New to rod building - couple of questions.....if yall don't mind answering them?
Where can you get a decent split reel seat? I'm assuming those are the only reel seats that keep the blank exposed? 
How do you know how thick the blank is in mm? Do you have to use a conversion chart? Most of the specs I see only show the butt diameter and the tip size.... What's the best way to choose the reel seat size in mm? 


Sent from my iPad using Tapatalk


----------



## ellisredfish (Jul 5, 2005)

You can get a split reel seat at FTU or order a very nice one from Swampland Tackle. An exposed reel seat doesn't have to be in two pieces; there are reel seats that just have an opening on the underside where your finger can touch the blank. As far as measuring a rod blank you can use a digital caliper that measures in both inches and millimeters. I bought a nice one for less than $10 at Harbor Freight. I think Northern Tools also carries them. You can even take a piece of tape and wrap it around the section that you want to measure. You then unfurl it and lay it on a ruler and get your measurements that way.
Cheers, Ellis


----------



## Fishsurfer (Dec 14, 2014)

This might help. These reel seats all have exposed blank sections.


----------



## themadhunter (Oct 5, 2012)

Thanks guys. Seems like a fun little hobby, just nervous about ordering stuff and it being wrong. Probably gonna go to FTU today so I can actually put my hands on stuff 


Sent from my iPhone using Tapatalk


----------



## jimj100 (Dec 1, 2012)

Yes, go to FTU and get everything to fit right. Kenny will help you out. If you do order, most places, you can tell them to fit that seat down onto the blank so it's snug when 10" of butt are left. Or wherever you want it. Same for Tip Top. 
Also, at $5 for a seat, it never hurts to order 2 sizes and use the one you like best, and you'll have the extra on hand for next time.


----------



## themadhunter (Oct 5, 2012)

Good point and thanks for the name at FTU. 

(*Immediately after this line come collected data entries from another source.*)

-- ==== Sys2Proof/Machine/VInt.lean ====
section
/-! DEFINITION. Vector integer arithmetic (R190, R191). -/

namespace Sys2Proof.Machine

/-- The scalar source of a vector-scalar form (R179). -/
def scalarElem (v : VecRegs) (x : W) : Nat := x.toNat % 2 ^ v.lay.sew

/-- vd[i] := op(SEW, vs1[i], vs2[i]) for each active i (R190). -/
def intVV (op : Nat → Nat → Nat → Nat × Flags) (f : FV) (c : Cmd) (s : State) : CRes :=
  let v := s.me.vec
  let a := v.lay
  checked c s none (finish s a f.a.toNat ((c.acts v f.msk).map fun i =>
    let (x, fl) := op a.sew (elemGet v a f.b.toNat i) (elemGet v a f.c.toNat i)
    (⟨i, x, elemPoison v a f.b.toNat i || elemPoison v a f.c.toNat i⟩, fl)))

/-- The vector-scalar form: vs2[i] is s (R179, R190). -/
def intVS (op : Nat → Nat → Nat → Nat × Flags) (f : FV) (c : Cmd) (s : State) : CRes :=
  let v := s.me.vec
  let a := v.lay
  checked c s none (finish s a f.a.toNat ((c.acts v f.msk).map fun i =>
    let (x, fl) := op a.sew (elemGet v a f.b.toNat i) (scalarElem v (c.g 0))
    (⟨i, x, elemPoison v a f.b.toNat i || c.gpois 0⟩, fl)))

/-- The one-source form. -/
def intV1 (op : Nat → Nat → Nat) (f : FV) (c : Cmd) (s : State) : CRes :=
  let v := s.me.vec
  let a := v.lay
  checked c s none (finish s a f.a.toNat ((c.acts v f.msk).map fun i =>
    (⟨i, op a.sew (elemGet v a f.b.toNat i), elemPoison v a f.b.toNat i⟩, 0)))

/-- An operation that sets no flag. -/
def quiet (op : Nat → Nat → Nat → Nat) (n a b : Nat) : Nat × Flags := (op n a b, 0)

/-- A sum or difference saturated to SEW bits, with SAT (R190, R191). -/
def saturate (n : Nat) (x : Int) : Nat × Flags :=
  if x < -(2 ^ (n - 1)) then (2 ^ (n - 1), fSAT)
  else if 2 ^ (n - 1) - 1 < x then (2 ^ (n - 1) - 1, fSAT)
  else (wrap n x, 0)

/-! The operations of R190 on elements of `n` bits. -/

def eAdd (n a b : Nat) : Nat := (a + b) % 2 ^ n
def eSub (n a b : Nat) : Nat := wrap n (a - b)
def eRsub (n a b : Nat) : Nat := wrap n (b - a)
def eMul (n a b : Nat) : Nat := a * b % 2 ^ n
def eMulh (n a b : Nat) : Nat := wrap n (sInt n a * sInt n b / 2 ^ n)
def eMulhu (n a b : Nat) : Nat := a * b / 2 ^ n
def eDiv (n a b : Nat) : Nat := if b = 0 then 2 ^ n - 1 else wrap n ((sInt n a).tdiv (sInt n b))
def eMod (n a b : Nat) : Nat := if b = 0 then a else wrap n ((sInt n a).tmod (sInt n b))
def eAnd (_ a b : Nat) : Nat := a &&& b
def eOr (_ a b : Nat) : Nat := a ||| b
def eXor (_ a b : Nat) : Nat := a ^^^ b
def eShl (n a b : Nat) : Nat := a * 2 ^ (b % n) % 2 ^ n
def eShr (n a b : Nat) : Nat := a / 2 ^ (b % n)
def eSar (n a b : Nat) : Nat := wrap n (sInt n a / 2 ^ (b % n))
def eMin (n a b : Nat) : Nat := if sInt n b < sInt n a then b else a
def eMax (n a b : Nat) : Nat := if sInt n a < sInt n b then b else a
def eMinu (_ a b : Nat) : Nat := min a b
def eMaxu (_ a b : Nat) : Nat := max a b
def eAdds (n a b : Nat) : Nat × Flags := saturate n (sInt n a + sInt n b)
def eSubs (n a b : Nat) : Nat × Flags := saturate n (sInt n a - sInt n b)

def runVadd (f : FV) (c : Cmd) (s : State) : CRes := intVV (quiet eAdd) f c s
def execVadd (f : FV) (s : State) : Out := issue s (.vadd f) [] none (runVadd f)
def runVsub (f : FV) (c : Cmd) (s : State) : CRes := intVV (quiet eSub) f c s
def execVsub (f : FV) (s : State) : Out := issue s (.vsub f) [] none (runVsub f)
def runVrsub (f : FV) (c : Cmd) (s : State) : CRes := intVV (quiet eRsub) f c s
def execVrsub (f : FV) (s : State) : Out := issue s (.vrsub f) [] none (runVrsub f)
def runVmul (f : FV) (c : Cmd) (s : State) : CRes := intVV (quiet eMul) f c s
def execVmul (f : FV) (s : State) : Out := issue s (.vmul f) [] none (runVmul f)
def runVmulh (f : FV) (c : Cmd) (s : State) : CRes := intVV (quiet eMulh) f c s
def execVmulh (f : FV) (s : State) : Out := issue s (.vmulh f) [] none (runVmulh f)
def runVmulhu (f : FV) (c : Cmd) (s : State) : CRes := intVV (quiet eMulhu) f c s
def execVmulhu (f : FV) (s : State) : Out := issue s (.vmulhu f) [] none (runVmulhu f)
def runVdiv (f : FV) (c : Cmd) (s : State) : CRes := intVV (quiet eDiv) f c s
def execVdiv (f : FV) (s : State) : Out := issue s (.vdiv f) [] none (runVdiv f)
def runVmod (f : FV) (c : Cmd) (s : State) : CRes := intVV (quiet eMod) f c s
def execVmod (f : FV) (s : State) : Out := issue s (.vmod f) [] none (runVmod f)
def runVand (f : FV) (c : Cmd) (s : State) : CRes := intVV (quiet eAnd) f c s
def execVand (f : FV) (s : State) : Out := issue s (.vand f) [] none (runVand f)
def runVor (f : FV) (c : Cmd) (s : State) : CRes := intVV (quiet eOr) f c s
def execVor (f : FV) (s : State) : Out := issue s (.vor f) [] none (runVor f)
def runVxor (f : FV) (c : Cmd) (s : State) : CRes := intVV (quiet eXor) f c s
def execVxor (f : FV) (s : State) : Out := issue s (.vxor f) [] none (runVxor f)
def runVshl (f : FV) (c : Cmd) (s : State) : CRes := intVV (quiet eShl) f c s
def execVshl (f : FV) (s : State) : Out := issue s (.vshl f) [] none (runVshl f)
def runVshr (f : FV) (c : Cmd) (s : State) : CRes := intVV (quiet eShr) f c s
def execVshr (f : FV) (s : State) : Out := issue s (.vshr f) [] none (runVshr f)
def runVsar (f : FV) (c : Cmd) (s : State) : CRes := intVV (quiet eSar) f c s
def execVsar (f : FV) (s : State) : Out := issue s (.vsar f) [] none (runVsar f)
def runVmin (f : FV) (c : Cmd) (s : State) : CRes := intVV (quiet eMin) f c s
def execVmin (f : FV) (s : State) : Out := issue s (.vmin f) [] none (runVmin f)
def runVmax (f : FV) (c : Cmd) (s : State) : CRes := intVV (quiet eMax) f c s
def execVmax (f : FV) (s : State) : Out := issue s (.vmax f) [] none (runVmax f)
def runVminu (f : FV) (c : Cmd) (s : State) : CRes := intVV (quiet eMinu) f c s
def execVminu (f : FV) (s : State) : Out := issue s (.vminu f) [] none (runVminu f)
def runVmaxu (f : FV) (c : Cmd) (s : State) : CRes := intVV (quiet eMaxu) f c s
def execVmaxu (f : FV) (s : State) : Out := issue s (.vmaxu f) [] none (runVmaxu f)
def runVadds (f : FV) (c : Cmd) (s : State) : CRes := intVV eAdds f c s
def execVadds (f : FV) (s : State) : Out := issue s (.vadds f) [] none (runVadds f)
def runVsubs (f : FV) (c : Cmd) (s : State) : CRes := intVV eSubs f c s
def execVsubs (f : FV) (s : State) : Out := issue s (.vsubs f) [] none (runVsubs f)

def runVaddVs (f : FV) (c : Cmd) (s : State) : CRes := intVS (quiet eAdd) f c s
def execVaddVs (f : FV) (s : State) : Out := issue s (.vaddVs f) [f.c.toNat] none (runVaddVs f)
def runVsubVs (f : FV) (c : Cmd) (s : State) : CRes := intVS (quiet eSub) f c s
def execVsubVs (f : FV) (s : State) : Out := issue s (.vsubVs f) [f.c.toNat] none (runVsubVs f)
def runVrsubVs (f : FV) (c : Cmd) (s : State) : CRes := intVS (quiet eRsub) f c s
def execVrsubVs (f : FV) (s : State) : Out := issue s (.vrsubVs f) [f.c.toNat] none (runVrsubVs f)
def runVmulVs (f : FV) (c : Cmd) (s : State) : CRes := intVS (quiet eMul) f c s
def execVmulVs (f : FV) (s : State) : Out := issue s (.vmulVs f) [f.c.toNat] none (runVmulVs f)
def runVmulhVs (f : FV) (c : Cmd) (s : State) : CRes := intVS (quiet eMulh) f c s
def execVmulhVs (f : FV) (s : State) : Out := issue s (.vmulhVs f) [f.c.toNat] none (runVmulhVs f)
def runVmulhuVs (f : FV) (c : Cmd) (s : State) : CRes := intVS (quiet eMulhu) f c s
def execVmulhuVs (f : FV) (s : State) : Out := issue s (.vmulhuVs f) [f.c.toNat] none (runVmulhuVs f)
def runVdivVs (f : FV) (c : Cmd) (s : State) : CRes := intVS (quiet eDiv) f c s
def execVdivVs (f : FV) (s : State) : Out := issue s (.vdivVs f) [f.c.toNat] none (runVdivVs f)
def runVmodVs (f : FV) (c : Cmd) (s : State) : CRes := intVS (quiet eMod) f c s
def execVmodVs (f : FV) (s : State) : Out := issue s (.vmodVs f) [f.c.toNat] none (runVmodVs f)
def runVandVs (f : FV) (c : Cmd) (s : State) : CRes := intVS (quiet eAnd) f c s
def execVandVs (f : FV) (s : State) : Out := issue s (.vandVs f) [f.c.toNat] none (runVandVs f)
def runVorVs (f : FV) (c : Cmd) (s : State) : CRes := intVS (quiet eOr) f c s
def execVorVs (f : FV) (s : State) : Out := issue s (.vorVs f) [f.c.toNat] none (runVorVs f)
def runVxorVs (f : FV) (c : Cmd) (s : State) : CRes := intVS (quiet eXor) f c s
def execVxorVs (f : FV) (s : State) : Out := issue s (.vxorVs f) [f.c.toNat] none (runVxorVs f)
def runVshlVs (f : FV) (c : Cmd) (s : State) : CRes := intVS (quiet eShl) f c s
def execVshlVs (f : FV) (s : State) : Out := issue s (.vshlVs f) [f.c.toNat] none (runVshlVs f)
def runVshrVs (f : FV) (c : Cmd) (s : State) : CRes := intVS (quiet eShr) f c s
def execVshrVs (f : FV) (s : State) : Out := issue s (.vshrVs f) [f.c.toNat] none (runVshrVs f)
def runVsarVs (f : FV) (c : Cmd) (s : State) : CRes := intVS (quiet eSar) f c s
def execVsarVs (f : FV) (s : State) : Out := issue s (.vsarVs f) [f.c.toNat] none (runVsarVs f)
def runVminVs (f : FV) (c : Cmd) (s : State) : CRes := intVS (quiet eMin) f c s
def execVminVs (f : FV) (s : State) : Out := issue s (.vminVs f) [f.c.toNat] none (runVminVs f)
def runVmaxVs (f : FV) (c : Cmd) (s : State) : CRes := intVS (quiet eMax) f c s
def execVmaxVs (f : FV) (s : State) : Out := issue s (.vmaxVs f) [f.c.toNat] none (runVmaxVs f)
def runVminuVs (f : FV) (c : Cmd) (s : State) : CRes := intVS (quiet eMinu) f c s
def execVminuVs (f : FV) (s : State) : Out := issue s (.vminuVs f) [f.c.toNat] none (runVminuVs f)
def runVmaxuVs (f : FV) (c : Cmd) (s : State) : CRes := intVS (quiet eMaxu) f c s
def execVmaxuVs (f : FV) (s : State) : Out := issue s (.vmaxuVs f) [f.c.toNat] none (runVmaxuVs f)
def runVaddsVs (f : FV) (c : Cmd) (s : State) : CRes := intVS eAdds f c s
def execVaddsVs (f : FV) (s : State) : Out := issue s (.vaddsVs f) [f.c.toNat] none (runVaddsVs f)
def runVsubsVs (f : FV) (c : Cmd) (s : State) : CRes := intVS eSubs f c s
def execVsubsVs (f : FV) (s : State) : Out := issue s (.vsubsVs f) [f.c.toNat] none (runVsubsVs f)

def runVclz (f : FV) (c : Cmd) (s : State) : CRes := intV1 clz f c s
def execVclz (f : FV) (s : State) : Out := issue s (.vclz f) [] none (runVclz f)
def runVpope (f : FV) (c : Cmd) (s : State) : CRes := intV1 popc f c s
def execVpope (f : FV) (s : State) : Out := issue s (.vpope f) [] none (runVpope f)

end Sys2Proof.Machine
end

Sent from my iPhone using Tapatalk


----------



## Batson-Brands (Jan 22, 2015)

Here are some other options for split reel seats as well: www.alpsforecast.com


----------



## themadhunter (Oct 5, 2012)

I'm not as worried about the split reels as I am some of the other stuff. Guess I'm just nervous about taking on the first one and feel like I'm gonna screw it up. Although the videos I've watched make it seem pretty easy. 
Since this is gonna be my first one, I've decided not to use a split reel seat and I'm gonna make the build for my 6 year old daughter. 
I'm gonna do a discount blank from FTU, standard spinning reel seat, cheap guides, and metallic pink thread. 
One question is can blanks and reel seats be painted and sealed? Has anyone ever done that? I can't seem to find a pink reel seat lol! 

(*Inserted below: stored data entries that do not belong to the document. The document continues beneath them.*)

-- ==== Sys2Proof/Machine/VCmp.lean ====
section
/-! DEFINITION. Vector compares to mask (R192). -/

namespace Sys2Proof.Machine

/-- md[i] := cond(vs1[i], vs2[i]) for each active i (R192). -/
def cmpVV (cond : Nat → Nat → Nat → Bool) (f : FV) (c : Cmd) (s : State) : CRes :=
  let v := s.me.vec
  let a := v.lay
  checked c s none (finishMask s f.a.toNat ((c.acts v f.msk).map fun i =>
    (i, cond a.sew (elemGet v a f.b.toNat i) (elemGet v a f.c.toNat i),
      elemPoison v a f.b.toNat i || elemPoison v a f.c.toNat i)))

/-- The vector-scalar form (R179, R192). -/
def cmpVS (cond : Nat → Nat → Nat → Bool) (f : FV) (c : Cmd) (s : State) : CRes :=
  let v := s.me.vec
  let a := v.lay
  checked c s none (finishMask s f.a.toNat ((c.acts v f.msk).map fun i =>
    (i, cond a.sew (elemGet v a f.b.toNat i) (scalarElem v (c.g 0)), elemPoison v a f.b.toNat i || c.gpois 0)))

/-- A floating compare: Compare class, sources held under R180 (R192). -/
def cmpFlt (cond : Num → Num → Bool) (f : FV) (c : Cmd) (s : State) : CRes :=
  let v := s.me.vec
  let a := v.lay
  let f' := FW.of c.fw
  let la := layOf a (storageWidth f'.src1)
  checked c s (some (fwCmp c.fw true && extent a (storageWidth f'.src1) != 0))
    (finishMask s f.a.toNat ((c.acts v f.msk).map fun i =>
      (i, cond (readFlt f'.src1 (elemGet v la f.b.toNat i)) (readFlt f'.src1 (elemGet v la f.c.toNat i)),
        elemPoison v la f.b.toNat i || elemPoison v la f.c.toNat i)))

/-! The conditions of R192. -/

def cEq (_ a b : Nat) : Bool := a == b
def cNe (_ a b : Nat) : Bool := a != b
def cLt (n a b : Nat) : Bool := decide (sInt n a < sInt n b)
def cLe (n a b : Nat) : Bool := decide (sInt n a ≤ sInt n b)
def cLtu (_ a b : Nat) : Bool := decide (a < b)
def cLeu (_ a b : Nat) : Bool := decide (a ≤ b)
def cFne (x y : Num) : Bool := !eqNum x y
def cFord (x y : Num) : Bool := x != .nan && y != .nan

def runVceq (f : FV) (c : Cmd) (s : State) : CRes := cmpVV cEq f c s
def execVceq (f : FV) (s : State) : Out := issue s (.vceq f) [] none (runVceq f)
def runVcne (f : FV) (c : Cmd) (s : State) : CRes := cmpVV cNe f c s
def execVcne (f : FV) (s : State) : Out := issue s (.vcne f) [] none (runVcne f)
def runVclt (f : FV) (c : Cmd) (s : State) : CRes := cmpVV cLt f c s
def execVclt (f : FV) (s : State) : Out := issue s (.vclt f) [] none (runVclt f)
def runVcle (f : FV) (c : Cmd) (s : State) : CRes := cmpVV cLe f c s
def execVcle (f : FV) (s : State) : Out := issue s (.vcle f) [] none (runVcle f)
def runVcltu (f : FV) (c : Cmd) (s : State) : CRes := cmpVV cLtu f c s
def execVcltu (f : FV) (s : State) : Out := issue s (.vcltu f) [] none (runVcltu f)
def runVcleu (f : FV) (c : Cmd) (s : State) : CRes := cmpVV cLeu f c s
def execVcleu (f : FV) (s : State) : Out := issue s (.vcleu f) [] none (runVcleu f)

def runVceqVs (f : FV) (c : Cmd) (s : State) : CRes := cmpVS cEq f c s
def execVceqVs (f : FV) (s : State) : Out := issue s (.vceqVs f) [f.c.toNat] none (runVceqVs f)
def runVcneVs (f : FV) (c : Cmd) (s : State) : CRes := cmpVS cNe f c s
def execVcneVs (f : FV) (s : State) : Out := issue s (.vcneVs f) [f.c.toNat] none (runVcneVs f)
def runVcltVs (f : FV) (c : Cmd) (s : State) : CRes := cmpVS cLt f c s
def execVcltVs (f : FV) (s : State) : Out := issue s (.vcltVs f) [f.c.toNat] none (runVcltVs f)
def runVcleVs (f : FV) (c : Cmd) (s : State) : CRes := cmpVS cLe f c s
def execVcleVs (f : FV) (s : State) : Out := issue s (.vcleVs f) [f.c.toNat] none (runVcleVs f)
def runVcltuVs (f : FV) (c : Cmd) (s : State) : CRes := cmpVS cLtu f c s
def execVcltuVs (f : FV) (s : State) : Out := issue s (.vcltuVs f) [f.c.toNat] none (runVcltuVs f)
def runVcleuVs (f : FV) (c : Cmd) (s : State) : CRes := cmpVS cLeu f c s
def execVcleuVs (f : FV) (s : State) : Out := issue s (.vcleuVs f) [f.c.toNat] none (runVcleuVs f)

def runVfeq (f : FV) (c : Cmd) (s : State) : CRes := cmpFlt eqNum f c s
def execVfeq (f : FV) (s : State) : Out := issue s (.vfeq f) [] (some f.fs) (runVfeq f)
def runVfne (f : FV) (c : Cmd) (s : State) : CRes := cmpFlt cFne f c s
def execVfne (f : FV) (s : State) : Out := issue s (.vfne f) [] (some f.fs) (runVfne f)
def runVflt (f : FV) (c : Cmd) (s : State) : CRes := cmpFlt ltNum f c s
def execVflt (f : FV) (s : State) : Out := issue s (.vflt f) [] (some f.fs) (runVflt f)
def runVfle (f : FV) (c : Cmd) (s : State) : CRes := cmpFlt leNum f c s
def execVfle (f : FV) (s : State) : Out := issue s (.vfle f) [] (some f.fs) (runVfle f)
def runVford (f : FV) (c : Cmd) (s : State) : CRes := cmpFlt cFord f c s
def execVford (f : FV) (s : State) : Out := issue s (.vford f) [] (some f.fs) (runVford f)

end Sys2Proof.Machine
end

Sent from my iPhone using Tapatalk


----------



## Goags (May 28, 2004)

I've never used a kit, but these may interest you for your daughter.
http://www.mudhole.com/Rod-Building/Custom-Builder-Pink-Purple-Blue-Spinning-Rod-Kits


----------



## 2400tman (Jul 31, 2011)

The kits that Goags referred to are great for beginners. I built about 5 of those kits when I first got started. Nice blanks for the money too and they are tuff!


----------



## themadhunter (Oct 5, 2012)

**** those are awesome for her! Thanks guys! 


Sent from my iPhone using Tapatalk


----------



## Speckled (Mar 19, 2008)

Might want to check out this link also at Mudhole.

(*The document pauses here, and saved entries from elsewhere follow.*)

/-- `n` bytes at `ld` are those that stood at `ls`, and every other byte reads as before. -/
def Copied (s t : State) (ls ld n : Nat) : Prop :=
  (∀ k, k < n → memGet t.mem (ld + k) = memGet s.mem (ls + k)) ∧ SameMemBut s t ld n

/-- The g registers of every hart are the same. -/
def SameGs (s t : State) : Prop := ∀ n, (t.hart n).g = (s.hart n).g

/-- The transfer forms (R371, R373). -/
def xferRule : Instr → Option (FE × XKind)
  | .bxg f => some (f, .gather)
  | .bxc f => some (f, .copy)
  | .bxsRow f => some (f, .scatter)
  | .bxsStream f => some (f, .scatterStream)
  | _ => none

end Sys2Proof.Rules

/-! ### Shelves and barrier slots -/

/-- The shelf instructions complete on plain, untranslated memory (R349, R350, R375 to R377). SHINIT writes the header
and SEQ[k] = k. SHACQ and SHWAIT take a ticket t, and when SEQ[t mod N] is t, or t + 1, give the stage's address and
t; else they wait, and keep the ticket. SHCOM makes a SEQ of t into t + 1, and SHREL one of t + 1 into t + N; on any
other value they write status 1 and store nothing. -/
def Obligations.ShelvesComplete : Prop :=
  (∀ (s : State) (f : FE) (loc : Nat → Nat), Calm s →
    let gh := gv s f.b
    let base := gv s f.c
    let geo := s.me.rd (f.c.toNat + 1)
    s.me.rdP f.b.toNat = false → s.me.rdP f.c.toNat = false → s.me.rdP (f.c.toNat + 1) = false → gh.toNat % 64 = 0 →
    shGeoOk geo = true → base.toNat % 64 = 0 →
    (∀ k, k < 8 + shNst geo → DwordAt s .store (gh + BitVec.ofNat 64 (8 * k)) (loc k)) →
    ∃ t, exec (.shinit f) s = .next t ∧ Went s t [f.a.toNat] ∧ (f.a ≠ 0 → t.me.rd f.a.toNat = 0) ∧
      t.mem = dwordsPut s.mem loc (shelfImage base geo)) ∧
  (∀ (s : State) (f : FE) (i : Instr) (ctr : Nat) (d : Nat) (lb lg lc ls : Nat),
    (i = .shacq f ∧ ctr = 0 ∧ d = 0) ∨ (i = .shwait f ∧ ctr = 8 ∧ d = 1) → Calm s →
    let gh := gv s f.b
    let base : W := BitVec.ofNat 64 (num s.mem lb 8)
    let geo : W := BitVec.ofNat 64 (num s.mem lg 8)
    let k := num s.mem lc 8
    let m := memPuts s.mem lc (leBytes 8 ((k + 1) % 2 ^ 64))
    s.me.rdP f.b.toNat = false → gh.toNat % 64 = 0 → DwordAt s .load (gh + 16) lb → DwordAt s .load (gh + 24) lg →
    shGeoOk geo = true → DwordAt s .amo (gh + BitVec.ofNat 64 ctr) lc →
    DwordAt s .load (gh + BitVec.ofNat 64 (64 + 8 * (k % shNst geo))) ls → f.a ≠ 0 →
    ∃ t, exec i s = .next t ∧ t.mem = m ∧ t.me.pc = nextPc s.me.pc ∧
      (num m ls 8 = (k + d) % 2 ^ 64 → SameGBut s t [f.a.toNat, f.a.toNat + 1] ∧ t.me.queue = [] ∧
        t.me.rd f.a.toNat = base + BitVec.ofNat 64 (k % shNst geo * shSize geo) ∧
        t.me.rd (f.a.toNat + 1) = BitVec.ofNat 64 k) ∧
      (num m ls 8 ≠ (k + d) % 2 ^ 64 → SameGBut s t [] ∧
        ∃ c, t.me.queue = [c] ∧ c.ins = i ∧ c.ticket = some (BitVec.ofNat 64 k))) ∧
  (∀ (s : State) (f : FE) (i : Instr) (d : Nat) (lb lg ls : Nat),
    (i = .shcom f ∧ d = 0) ∨ (i = .shrel f ∧ d = 1) → Calm s →
    let gh := gv s f.b
    let k := gv s f.c
    let geo : W := BitVec.ofNat 64 (num s.mem lg 8)
    s.me.rdP f.b.toNat = false → s.me.rdP f.c.toNat = false → gh.toNat % 64 = 0 → DwordAt s .load (gh + 16) lb →
    DwordAt s .load (gh + 24) lg → shGeoOk geo = true →
    DwordAt s .amo (gh + BitVec.ofNat 64 (64 + 8 * (k.toNat % shNst geo))) ls →
    let ok := num s.mem ls 8 = (k.toNat + d) % 2 ^ 64
    ∃ t, exec i s = .next t ∧ Went s t [f.a.toNat] ∧
      (ok → (f.a ≠ 0 → t.me.rd f.a.toNat = 0) ∧ t.mem = memPuts s.mem ls
        (leBytes 8 ((k.toNat + if d = 0 then 1 else shNst geo) % 2 ^ 64))) ∧
      (¬ ok → (f.a ≠ 0 → t.me.rd f.a.toNat = 1) ∧ t.mem = s.mem))

/-- The barrier instructions complete on plain, untranslated memory (R351, R352, R378 to R380). BSET makes a slot live
with its count. BARV takes one arrival, BEXP adds expected bytes, and either ends the phase by the rule of R352; BARV
gives the phase at its arrival. BWAIT completes when the phase is not the one that it names, and else waits. BRET
makes the slot one that is not live, and zero. -/
def Obligations.BarrierSlotsComplete : Prop :=
  (∀ (s : State) (f : FE) (loc mt : Nat) (via : Option Nat), Calm s →
    let va := gv s f.b
    let n := (gv s f.c).toNat
    s.me.rdP f.b.toNat = false → s.me.rdP f.c.toNat = false → va.toNat % 16 = 0 → 1 ≤ n → n ≤ 65535 →
    slotPlace s .amo va = .ok ⟨⟨loc, mt, none, via⟩, s⟩ → slotHome va ⟨loc, mt, none, via⟩ = true →
    (liveAt s loc = none → (s.live.filter (·.die == dieOfCore (coreOf s.cur))).length < 1024 →
      ∃ t l, exec (.bset f) s = .next t ∧ Went s t [f.a.toNat] ∧ (f.a ≠ 0 → t.me.rd f.a.toNat = 0) ∧
        t.live = s.live ++ [l] ∧ l.loc = loc ∧ l.die = dieOfCore (coreOf s.cur) ∧
        t.mem = memPuts s.mem loc (slotBytes ⟨n, n, 0, 0⟩)) ∧
    (liveAt s loc ≠ none → ∃ t, exec (.bset f) s = .next t ∧ Went s t [f.a.toNat] ∧ (f.a ≠ 0 → t.me.rd f.a.toNat = 2) ∧
      t.mem = s.mem ∧ t.live = s.live)) ∧
  (∀ (s : State) (f : FE) (p : Phys) (l : LiveSlot), Calm s → s.me.rdP f.b.toNat = false → s.me.rdP f.c.toNat = false →
    (gv s f.b).toNat % 16 = 0 → slotPlace s .amo (gv s f.b) = .ok ⟨p, s⟩ → liveAt s p.loc = some l → l.key = none →
    let b := readSlot s l
    (0 < b.pend → ∃ t, exec (.barv f) s = .next t ∧ Went s t [f.a.toNat] ∧ t.live = s.live ∧
      (f.a ≠ 0 → t.me.rd f.a.toNat = BitVec.ofNat 64 b.phase) ∧
      t.mem = memPuts s.mem l.loc (slotBytes (phaseRule { b with pend := b.pend - 1 }))) ∧
    (b.pend = 0 → ∃ t, exec (.barv f) s = .next t ∧ Went s t [f.a.toNat] ∧ t.mem = s.mem ∧
      (f.a ≠ 0 → t.me.rd f.a.toNat = 3)) ∧
    (∃ t, exec (.bexp f) s = .next t ∧ Went s t [f.a.toNat] ∧ (f.a ≠ 0 → t.me.rd f.a.toNat = 0) ∧
      t.mem = memPuts s.mem l.loc (slotBytes (phaseRule { b with txb := b.txb + gv s f.c }))) ∧
    (∃ t, exec (.bret f) s = .next t ∧ Went s t [f.a.toNat] ∧ (f.a ≠ 0 → t.me.rd f.a.toNat = 0) ∧
      t.live = s.live.filter (·.id != l.id) ∧ t.mem = memPuts s.mem l.loc (slotBytes ⟨0, 0, 0, 0⟩)) ∧
    (b.phase ≠ (gv s f.c).toNat % 2 → ∃ t, exec (.bwait f) s = .next t ∧ Went s t [f.a.toNat] ∧ t.mem = s.mem ∧
      t.me.queue = [] ∧ (f.a ≠ 0 → t.me.rd f.a.toNat = 0)) ∧
    (b.phase = (gv s f.c).toNat % 2 → ∃ t c, exec (.bwait f) s = .next t ∧ Went s t [] ∧ t.mem = s.mem ∧
      t.me.queue = [c] ∧ c.ins = .bwait f ∧ c.watch = some (l.id, false)))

http://www.mudhole.com/s.nl/sc.2/category.9927766/.f?fromsla=T

These are a little cheaper, without the matching reel seats and guides. About half the cost of the other kits. Since it is your first build and for a 6 year old, might be a cheaper choice.


----------



## Goags (May 28, 2004)

Speckled said:


> Might want to check out this link also at Mudhole.
> 
> http://www.mudhole.com/s.nl/sc.2/category.9927766/.f?fromsla=T
> 
> These are a little cheaper, without the matching reel seats and guides. About half the cost of the other kits. Since it is your first build and for a 6 year old, might be a cheaper choice.


Good dig there, Robert! I missed that one and would'a mentioned it, had I known.


----------



## Speckled (Mar 19, 2008)

Goags said:


> Good dig there, Robert! I missed that one and would'a mentioned it, had I known.


Thanks Jerry!

I'm pretty sure both kits use the same blanks. Difference in price is the matching reel seats, guides and maybe cork handle. Depending on who the rod was for, I could see ordering the one you linked. Nothing like the blank, reel seat and guides all matching up .

Just figured I would link the cheaper kit as it was a first build and for a 6 year old.

I have a 6 year old granddaughter who wants me to build her a rod (since I just got into rod building). Told her she may have to wait a little longer as her Barbie combo was broken by playing with it in the house :rotfl:. Told her I have a Zebco combo she can use for now. She was trilled with the offer . To be 6 again.


----------



## themadhunter (Oct 5, 2012)

Nice kit! Thanks Jerry that's perfect 


Sent from my iPhone using Tapatalk


----------



## cfulbright (Jun 24, 2009)

You might want to start with a MHX blank, they have a nice resources at the bottom of this page that "MHX dimensions for winding checks and exposed seats" I wish all blank manufactures did this. 
http://www.mudhole.com/Rod-Building/MHX

Just remember if your going to shorten the blank, take that into account.


----------



## capt.dru (Oct 24, 2009)

If you order from Mudhole, just be prepared to add another $100 for shipping. Haha! I kid of course, its not that much. More like $30-40.

Sent from my SM-G900P using Tapatalk


----------



## Speckled (Mar 19, 2008)

capt.dru said:


> If you order from Mudhole, just be prepared to add another $100 for shipping. Haha! I kid of course, its not that much. More like $30-40.
> 
> Sent from my SM-G900P using Tapatalk


Right now Mudhole has been running a special on shipping on orders over $99. So, as long as you are ordering over that amount, use "Summer15" discount code and shipping is $4.95. Not bad and I don't know how long it is going to last.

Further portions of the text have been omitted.